Hand-Centric Motion Refinement for 3D Hand-Object Interaction via Hierarchical Spatial-Temporal Modeling
PubDate: Jan 2024
Teams: Zhejiang University;Beijing University of Posts and Telecommunications;Shandong Artificial Intelligence Institute, Qilu University of Technology;Beijing Key Laboratory of Network System and Network Culture
Writers: Yuze Hao, Jianrong Zhang, Tao Zhuo, Fuan Wen, Hehe Fan
Abstract
Hands are the main medium when people interact with the world. Generating proper 3D motion for hand-object interaction is vital for applications such as virtual reality and robotics.
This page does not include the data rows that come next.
@[simp] theorem State.setPort_pending (s : State) (n : Nat) (p : Port) : (s.setPort n p).pending = s.pending := rfl
@[simp] theorem State.setPort_regs (s : State) (n : Nat) (p : Port) : (s.setPort n p).regs = s.regs := rfl
@[simp] theorem State.setPort_tl (s : State) (n : Nat) (p : Port) : (s.setPort n p).tl = s.tl := rfl
@[simp] theorem State.setPort_ck (s : State) (n : Nat) (p : Port) : (s.setPort n p).ck = s.ck := rfl
@[simp] theorem State.setPort_ep (s : State) (n : Nat) (p : Port) : (s.setPort n p).ep = s.ep := rfl
@[simp] theorem State.setPort_sqs (s : State) (n : Nat) (p : Port) : (s.setPort n p).sqs = s.sqs := rfl
@[simp] theorem State.setPort_cqs (s : State) (n : Nat) (p : Port) : (s.setPort n p).cqs = s.cqs := rfl
@[simp] theorem State.setPort_mrings (s : State) (n : Nat) (p : Port) : (s.setPort n p).mrings = s.mrings := rfl
@[simp] theorem State.setPort_cmds (s : State) (n : Nat) (p : Port) : (s.setPort n p).cmds = s.cmds := rfl
@[simp] theorem State.setPort_sched (s : State) (n : Nat) (p : Port) : (s.setPort n p).sched = s.sched := rfl
@[simp] theorem State.setPort_boles (s : State) (n : Nat) (p : Port) : (s.setPort n p).boles = s.boles := rfl
@[simp] theorem State.setPort_lands (s : State) (n : Nat) (p : Port) : (s.setPort n p).lands = s.lands := rfl
@[simp] theorem State.setPort_remote (s : State) (n : Nat) (p : Port) : (s.setPort n p).remote = s.remote := rfl
@[simp] theorem State.setPort_fills (s : State) (n : Nat) (p : Port) : (s.setPort n p).fills = s.fills := rfl
@[simp] theorem State.setPort_lists (s : State) (n : Nat) (p : Port) : (s.setPort n p).lists = s.lists := rfl
@[simp] theorem State.setPort_dicts (s : State) (n : Nat) (p : Port) : (s.setPort n p).dicts = s.dicts := rfl
@[simp] theorem State.setPort_ctxs (s : State) (n : Nat) (p : Port) : (s.setPort n p).ctxs = s.ctxs := rfl
@[simp] theorem State.setPort_dram (s : State) (n : Nat) (p : Port) : (s.setPort n p).dram = s.dram := rfl
@[simp] theorem State.setPort_decks (s : State) (n : Nat) (p : Port) : (s.setPort n p).decks = s.decks := rfl
@[simp] theorem State.setPort_engines (s : State) (n : Nat) (p : Port) : (s.setPort n p).engines = s.engines := rfl
@[simp] theorem State.setPort_pow (s : State) (n : Nat) (p : Port) : (s.setPort n p).pow = s.pow := rfl
@[simp] theorem State.setPort_boot (s : State) (n : Nat) (p : Port) : (s.setPort n p).boot = s.boot := rfl
@[simp] theorem State.setPort_sec (s : State) (n : Nat) (p : Port) : (s.setPort n p).sec = s.sec := rfl
@[simp] theorem State.setPort_seeds (s : State) (n : Nat) (p : Port) : (s.setPort n p).seeds = s.seeds := rfl
@[simp] theorem State.setPort_acct (s : State) (n : Nat) (p : Port) : (s.setPort n p).acct = s.acct := rfl
@[simp] theorem State.setPort_logSeq (s : State) (n : Nat) (p : Port) : (s.setPort n p).logSeq = s.logSeq := rfl
@[simp] theorem State.setPort_flashLog (s : State) (n : Nat) (p : Port) : (s.setPort n p).flashLog = s.flashLog := rfl
@[simp] theorem State.setPort_out (s : State) (n : Nat) (p : Port) : (s.setPort n p).out = s.out := rfl
@[simp] theorem State.setPort_fresh (s : State) (n : Nat) (p : Port) : (s.setPort n p).fresh = s.fresh := rfl

end Sys2Proof.Machine
end

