-- ==== Sys2Proof/Tests/Slice0.lean ====
section
/-! SUPPORT. Tests of the model, and for every statement with hypotheses a theorem that shows states and operands that meet the hypotheses of each of its
clauses. -/

namespace Sys2Proof.Tests

set_option Elab.async false

open Sys2Proof.Machine Sys2Proof.Safety

/-! ### Sample states -/

/-- The state of a dispatch that goes ahead. -/
def goneOf (d : State) : DispRes → State
  | .go u => u
  | _ => d

/-- A dispatch goes ahead. -/
def goes : DispRes → Bool
  | .go _ => true
  | _ => false

/-- A dispatch that goes ahead goes to its state. -/
theorem goneOf_eq (d : State) (r : DispRes) (h : goes r = true) : r = .go (goneOf d r) := by cases r <;> first | rfl | cases h

/-- What a computation that ends well gives. -/
def got {α : Type} (d : α) : Except Bad α → α
  | .ok a => a
  | .error _ => d

/-- It ends well. -/
def well {α : Type} : Except Bad α → Bool
  | .ok _ => true
  | .error _ => false

/-- A computation that ends well gives what it gives. -/
theorem got_eq {α : Type} (d : α) (r : Except Bad α) (h : well r = true) : r = .ok (got d r) := by cases r <;> first | rfl | cases h

/-- A computation that gives a value gives that value. -/
theorem got_is {α : Type} (d a : α) (r : Except Bad α) (h : well r = true) (e : got d r = a) : r = .ok a := by subst e; exact got_eq d r h

/-- A step answers a next state. -/
def went : Host.Outcome State Fault Refusal → Bool
  | .next _ => true
  | _ => false

/-- A step that answers a next state answers that one. -/
theorem nextOr_eq (d : State) (r : Host.Outcome State Fault Refusal) (h : went r = true) : r = .next (nextOr d r) := by
  cases r <;> first | rfl | cases h

/-- A value that is there is what it gives in place of another. -/
theorem some_getD {α : Type} (o : Option α) (d : α) (h : o.isSome = true) : o = some (o.getD d) := by cases o <;> first | rfl | cases h

/-- A value that is not there. -/
theorem is_none {α : Type} (o : Option α) (h : o.isNone = true) : o = none := by cases o <;> first | rfl | cases h

/-- A list of zero bytes is the number 0. -/
theorem leNat_zeros (n : Nat) : leNat (List.replicate n 0) = 0 := by
  induction n with
  | zero => rfl
  | succ n ih => show (0 : Byte).toNat + 256 * leNat (List.replicate n 0) = 0; rw [ih]; rfl

/-- A requantization record of zeros is valid for INT8. -/
theorem requant_zeros (f k n : Nat) (h : f = 0) : Requant.of f ((List.replicate n (0 : Byte)).drop k) = some ⟨0, 0, 0, false, 0, 0, 0⟩ := by
  subst h; simp only [Requant.of, field, List.drop_replicate, List.take_replicate, leNat_zeros]; rfl

/-- How a computation ends that does not end well. -/
def badOf {α : Type} : Except Bad α → Option Bad
  | .ok _ => none
  | .error b => some b

/-- It ends that way. -/
theorem bad_is {α : Type} (r : Except Bad α) (b : Bad) (h : badOf r = some b) : r = .error b := by
  cases r with
  | ok _ => cases h
  | error e => exact congrArg Except.error (Option.some.inj h)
Although grasp tracking or object manipulation synthesis can produce coarse hand motion, this kind of motion is inevitably noisy and full of jitter. To address this problem, we propose a data-driven method for coarse motion refinement. First, we design a hand-centric representation to describe the dynamic spatial-temporal relation between hands and objects. Compared to the object-centric representation, our hand-centric representation is straightforward and does not require an ambiguous projection process that converts object-based prediction into hand motion. Second, to capture the dynamic clues of hand-object interaction, we propose a new architecture that models the spatial and temporal structure in a hierarchical manner. Extensive experiments demonstrate that our method outperforms previous methods by a noticeable margin.